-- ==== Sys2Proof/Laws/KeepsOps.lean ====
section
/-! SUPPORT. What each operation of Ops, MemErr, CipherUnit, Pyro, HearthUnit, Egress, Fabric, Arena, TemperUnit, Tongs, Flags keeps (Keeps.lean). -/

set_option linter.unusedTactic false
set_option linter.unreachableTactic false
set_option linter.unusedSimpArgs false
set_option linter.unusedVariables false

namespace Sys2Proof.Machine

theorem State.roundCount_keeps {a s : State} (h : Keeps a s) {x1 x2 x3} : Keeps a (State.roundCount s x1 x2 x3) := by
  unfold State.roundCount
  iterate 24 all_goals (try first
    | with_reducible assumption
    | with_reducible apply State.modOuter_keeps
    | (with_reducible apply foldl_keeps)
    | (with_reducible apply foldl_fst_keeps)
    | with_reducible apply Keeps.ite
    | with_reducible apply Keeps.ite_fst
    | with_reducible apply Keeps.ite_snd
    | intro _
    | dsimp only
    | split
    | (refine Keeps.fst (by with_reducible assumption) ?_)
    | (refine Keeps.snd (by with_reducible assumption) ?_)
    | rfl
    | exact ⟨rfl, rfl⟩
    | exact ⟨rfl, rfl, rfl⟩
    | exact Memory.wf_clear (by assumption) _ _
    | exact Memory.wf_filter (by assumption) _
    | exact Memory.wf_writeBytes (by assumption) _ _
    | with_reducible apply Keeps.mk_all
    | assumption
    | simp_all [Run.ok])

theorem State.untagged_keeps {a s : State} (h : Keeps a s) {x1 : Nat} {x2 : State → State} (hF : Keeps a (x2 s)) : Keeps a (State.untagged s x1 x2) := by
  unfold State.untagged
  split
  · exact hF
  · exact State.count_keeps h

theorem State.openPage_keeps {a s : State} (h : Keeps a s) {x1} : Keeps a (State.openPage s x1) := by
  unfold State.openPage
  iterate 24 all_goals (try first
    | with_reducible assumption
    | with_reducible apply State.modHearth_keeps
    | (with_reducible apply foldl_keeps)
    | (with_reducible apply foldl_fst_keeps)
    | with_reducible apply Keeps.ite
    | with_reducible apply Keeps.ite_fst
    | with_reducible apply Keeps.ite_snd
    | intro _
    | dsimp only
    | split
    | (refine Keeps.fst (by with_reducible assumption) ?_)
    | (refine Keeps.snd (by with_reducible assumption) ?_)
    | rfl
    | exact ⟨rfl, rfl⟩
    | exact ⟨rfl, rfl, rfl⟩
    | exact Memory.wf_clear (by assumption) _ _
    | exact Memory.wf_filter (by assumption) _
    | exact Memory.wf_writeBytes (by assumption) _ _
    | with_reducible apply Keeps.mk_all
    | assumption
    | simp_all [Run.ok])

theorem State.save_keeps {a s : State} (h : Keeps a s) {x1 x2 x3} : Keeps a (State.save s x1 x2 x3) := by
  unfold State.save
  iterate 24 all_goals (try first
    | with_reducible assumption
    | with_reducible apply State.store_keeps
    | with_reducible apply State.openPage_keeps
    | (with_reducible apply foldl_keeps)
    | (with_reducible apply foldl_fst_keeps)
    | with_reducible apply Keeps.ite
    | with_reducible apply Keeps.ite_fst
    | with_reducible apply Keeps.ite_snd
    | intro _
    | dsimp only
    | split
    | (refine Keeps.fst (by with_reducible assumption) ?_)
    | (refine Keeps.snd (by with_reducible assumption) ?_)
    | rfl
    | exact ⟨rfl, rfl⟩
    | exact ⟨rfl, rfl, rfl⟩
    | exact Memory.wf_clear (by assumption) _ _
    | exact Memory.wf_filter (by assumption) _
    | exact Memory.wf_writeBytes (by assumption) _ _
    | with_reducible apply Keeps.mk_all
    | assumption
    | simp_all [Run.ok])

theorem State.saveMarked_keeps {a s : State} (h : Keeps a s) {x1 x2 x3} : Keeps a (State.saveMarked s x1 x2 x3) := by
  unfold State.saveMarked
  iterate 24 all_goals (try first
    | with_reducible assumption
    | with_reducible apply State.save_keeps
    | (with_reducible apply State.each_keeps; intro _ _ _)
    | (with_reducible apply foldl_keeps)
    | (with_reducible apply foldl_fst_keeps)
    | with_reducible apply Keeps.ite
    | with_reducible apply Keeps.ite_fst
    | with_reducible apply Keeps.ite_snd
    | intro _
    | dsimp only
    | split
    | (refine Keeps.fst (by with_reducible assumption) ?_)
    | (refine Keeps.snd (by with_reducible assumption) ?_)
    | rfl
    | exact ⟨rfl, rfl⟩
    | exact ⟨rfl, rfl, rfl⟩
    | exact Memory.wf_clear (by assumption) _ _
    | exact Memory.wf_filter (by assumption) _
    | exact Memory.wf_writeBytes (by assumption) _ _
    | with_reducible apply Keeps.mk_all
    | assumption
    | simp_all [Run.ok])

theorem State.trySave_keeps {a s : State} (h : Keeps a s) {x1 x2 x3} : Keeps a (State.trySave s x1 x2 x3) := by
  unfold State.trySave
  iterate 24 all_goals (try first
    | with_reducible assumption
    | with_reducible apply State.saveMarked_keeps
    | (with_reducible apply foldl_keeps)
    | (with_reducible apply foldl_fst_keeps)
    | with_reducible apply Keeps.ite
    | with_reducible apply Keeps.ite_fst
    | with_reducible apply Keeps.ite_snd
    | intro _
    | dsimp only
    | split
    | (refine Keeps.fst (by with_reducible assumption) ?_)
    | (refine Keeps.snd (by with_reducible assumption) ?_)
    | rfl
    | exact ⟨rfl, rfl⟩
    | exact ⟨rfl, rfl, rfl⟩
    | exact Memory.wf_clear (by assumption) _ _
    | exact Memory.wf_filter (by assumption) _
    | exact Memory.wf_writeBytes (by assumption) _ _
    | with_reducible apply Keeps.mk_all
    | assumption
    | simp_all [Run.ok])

********

> [EXERCISE REQUIREMENTS]:
Nothing but the lines holding the word "trySave" should be returned from the listing above.

> [SOLUTION]:
theorem State.trySave_keeps {a s : State} (h : Keeps a s) {x1 x2 x3} : Keeps a (State.trySave s x1 x2 x3) := by
  unfold State.trySave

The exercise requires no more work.